Она покачала головой.

— Мы были очень счастливы, — сказала она, прямо глядя ему в глаза. — Я помню ваш нелепый аргумент — почему мы должны познакомиться; но это ни к чему не приведет, не может привести. Я слишком хорошо себя знаю, чтобы ошибаться.

Лицо было серьезно и слегка озабочено боязнью обидеть, глаза смотрели открыто, но в них загорались искры — глубины пола, куда он не боялся теперь глядеть.

— Я вел себя очень хорошо, — заявил он. — Предоставляю вам судить. И могу сказать, что было очень трудно. Подумайте сами.
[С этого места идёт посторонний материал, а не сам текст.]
-- ==== Sys2Proof/Decode.lean ====
section
/-! DEFINITION. From what stands on the block's inputs to an operation, and back (R62, R58, opcode_table.json).
Three operations are chosen by the two select inputs with their operands on the reference ports of R11; a bare
48-bit word is keyed by its format, in the table's order of priority; the other operations have no bit pattern
(R62) and are presented by name, as is any operation over the abstract operand domain of R11 (DEDUCED, log 2). -/

namespace Sys2Proof

/-- The operand ports with the widths of R11. -/
structure PortBits where
  address     : BitVec 7
  arbPos      : BitVec 3
  puValid     : BitVec 1
  puPos       : BitVec 3
  leadCoarse  : BitVec 12
  leadFine    : BitVec 5
  trailCoarse : BitVec 6
  trailFine   : BitVec 5
  qchipCc     : BitVec 6
  hitCnt      : BitVec 9
  frameCnt    : BitVec 28
  deriving DecidableEq, Repr

/-- What is presented to the hardware in one transaction (R5, R62). -/
inductive Presented where
  /-- The select inputs `op = op_sel_frame, op_frame_fixed` and the operand ports (R11, R62). -/
  | select (op : BitVec 2) (ports : PortBits)
  /-- A 48-bit word at the companion decoder, keyed by its format (opcode_table.json). -/
  | word (w : Word)
  /-- A direct call by name (R62, R217): a procedure, or operands wider than the ports. -/
  | call (i : Instr)
  /-- `nbits` bits that are neither the two select inputs nor a 48-bit word. -/
  | other (nbits w : Nat)
  deriving DecidableEq, Repr

/-- Why a presentation is no encoding of an operation. -/
inductive DecodeError where
  /-- A word of kind NONE (R60 row 1). -/
  | wordOfNoKind
  /-- Bits of no format of this hardware (R50, R62). -/
  | noSuchFormat
  deriving DecidableEq, Repr

/-- CLASSIFY's test (R58, R124), on bits 47..45 alone. -/
def kindOfWord (w : Word) : Kind :=
  if Machine.slice w.toNat 47 45 = 7 then .frame
  else if Machine.slice w.toNat 47 47 = 1 then .data
  else .none

/-- The data ports as operands. -/
def PortBits.data (p : PortBits) : DataPorts :=
  { address := p.address.toNat, arbPos := p.arbPos.toNat
    puValid := p.puValid == 1#1, puPos := p.puPos.toNat
    leadCoarse := p.leadCoarse.toNat, leadFine := p.leadFine.toNat
    trailCoarse := p.trailCoarse.toNat, trailFine := p.trailFine.toNat }

/-- The counter ports as operands. -/
def PortBits.frame (p : PortBits) : FrameTriple :=
  { qchipCc := p.qchipCc.toNat, hitCnt := p.hitCnt.toNat, frameCnt := p.frameCnt.toNat }

/-- Operands put on the ports. -/
def portBits (d : DataPorts) (f : FrameTriple) : PortBits :=
  { address := BitVec.ofNat 7 d.address, arbPos := BitVec.ofNat 3 d.arbPos
    puValid := if d.puValid then 1#1 else 0#1, puPos := BitVec.ofNat 3 d.puPos
    leadCoarse := BitVec.ofNat 12 d.leadCoarse, leadFine := BitVec.ofNat 5 d.leadFine
    trailCoarse := BitVec.ofNat 6 d.trailCoarse, trailFine := BitVec.ofNat 5 d.trailFine
    qchipCc := BitVec.ofNat 6 f.qchipCc, hitCnt := BitVec.ofNat 9 f.hitCnt
    frameCnt := BitVec.ofNat 28 f.frameCnt }

/-- Every data port at 0. -/
def zeroDataPorts : DataPorts := ⟨0, 0, false, 0, 0, 0, 0, 0⟩

/-- Every counter port at 0. -/
def zeroFrameTriple : FrameTriple := ⟨0, 0, 0⟩

/-- The operation select (R62): bit 1 is `op_sel_frame`, bit 0 is `op_frame_fixed`. -/
def decodeSelect (op : BitVec 2) (p : PortBits) : Instr :=
  if op.getLsbD 1 = false then .encData p.data
  else if op.getLsbD 0 = false then .encFrame p.frame
  else .encFramek

/-- A bare 48-bit word: the sentinel, then a frame word, then a data word (opcode_table.json's priorities, R58,
R61); a word of kind NONE has no meaning (R60 row 1). DEDUCED, log 3. -/
def decodeWord (w : Word) : Except DecodeError Instr :=
  if w.toNat = Config.frameSentinel then .ok .frameSentinel
  else match kindOfWord w with
    | .frame => .ok (.decFrame w.toNat)
    | .data => .ok (.decData w.toNat)
    | .none => .error .wordOfNoKind

/-- The decoder: total on whatever is presented. -/
def decode : Presented → Except DecodeError Instr
  | .select op p => .ok (decodeSelect op p)
  | .word w => decodeWord w
  | .call i => .ok i
  | .other _ _ => .error .noSuchFormat

/-- A value to decode as a bare word, when its format keys the operation that is meant; else by name. -/
def encodeWordOr (v : Nat) (k : Kind) (i : Instr) : Presented :=
  if v < 2 ^ 48 ∧ v ≠ Config.frameSentinel ∧ kindOfWord (BitVec.ofNat 48 v) = k then .word (BitVec.ofNat 48 v)
  else .call i

/-- The encoder: the select inputs and ports (R62), the word itself (R107, R89, R61), or the operation by name. -/
def encode : Instr → Presented
  | .encData p => if p.fit then .select 0b00#2 (portBits p zeroFrameTriple) else .call (.encData p)
  | .encFrame t => if t.fit then .select 0b10#2 (portBits zeroDataPorts t) else .call (.encFrame t)
  | .encFramek => .select 0b11#2 (portBits zeroDataPorts zeroFrameTriple)
  | .decFrame v => encodeWordOr v .frame (.decFrame v)
  | .decData v => encodeWordOr v .data (.decData v)
  | .frameSentinel => .word (BitVec.ofNat 48 Config.frameSentinel)
  | .muxSel a b p => .call (.muxSel a b p)
  | .pack l vals => .call (.pack l vals)
  | .unpack l w => .call (.unpack l w)
  | .classify w => .call (.classify w)
  | .renderHex v => .call (.renderHex v)
  | .sample => .call .sample
  | .genChunk n => .call (.genChunk n)
  | .genOutput c n => .call (.genOutput c n)

/-- The bits of an opcode-table row as a presentation: at most one byte holds the two select inputs, the operand
ports being 0; 48 bits hold a word. -/
def tablePresented (nbits w : Nat) : Presented :=
  if nbits = 48 ∧ w < 2 ^ 48 then .word (BitVec.ofNat 48 w)
  else if nbits ≤ 8 ∧ w < 4 then .select (BitVec.ofNat 2 w) (portBits zeroDataPorts zeroFrameTriple)
  else .other nbits w

/-- The operation the decoder reads from an opcode-table row's bits. -/
def decodeTableWord (nbits w : Nat) : Option Instr :=
  match decode (tablePresented nbits w) with
  | .ok i => some i
  | .error _ => none

end Sys2Proof
end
Ни разу я не сказал вам ни слова о любви, а ведь все время любил вас. Это что-нибудь да значит для человека, который привык поступать по-своему. Я человек стремительный, когда уж на то пошло. Думаю, я перегнал бы самого Господа Бога, если бы дело дошло до гонки по льду. А вас я врасплох не настигал. Должно быть, это доказывает, как сильно я вас люблю. Конечно, я хочу, чтобы вы вышли за меня замуж. А разве я сказал об этом хоть слово? Ни разу не намекнул. Я был спокойным и хорошим, хотя иногда мне просто скверно делалось от этого спокойствия. Я не просил вас выйти за меня замуж. И сейчас не прошу. О, это не значит, что вы мне не подходите. Я наверняка знаю, что вы — самая подходящая жена для меня. Но как обстоит дело со мной? Достаточно ли вы меня знаете, чтобы решить? — Он пожал плечами. — Я не знаю и не собираюсь рисковать. Вы должны узнать меня до конца, чтобы решить, можете вы жить со мной или нет. Я веду игру медленно, осторожно. Я не хочу проигрывать из-за того только, что недосмотрю своих карт.

Такого рода ухаживание было совершенно ново для Диди. Она никогда не слыхала о чем-нибудь подобном. Кроме того, ее неприятно задело отсутствие пыла в нем; это ощущение ей удалось подавить, когда она вспомнила, как дрожала тогда, в конторе, его рука; ей вспомнилась та страсть, какая светилась каждый день в его глазах, билась в его голосе. Потом ей пришли на память его слова, сказанные несколько недель назад: «Быть может, вы не знаете, что такое терпение», — а затем он рассказал ей, как охотился с карабином крупного калибра за белками, когда он и Элия умирали с голоду на реке Стюарт.

— Видите, — убеждал он, — нам, по справедливости, полагается видеть друг друга эту зиму. Вероятно, вы еще не решили…

— Но я решила, — перебила она. — Я никогда не позволила бы себе любить вас. Это не даст мне счастья. Вы мне нравитесь, мистер Харниш, но большего никогда не будет.

— Это потому, что вам не нравится, как я живу, — заявил он, имея в виду свои нашумевшие увеселительные поездки и беспутную жизнь, какую приписывали ему газеты, и недоумевая, станет ли она отрицать, по девичьей скромности, что ей об этом известно, или нет.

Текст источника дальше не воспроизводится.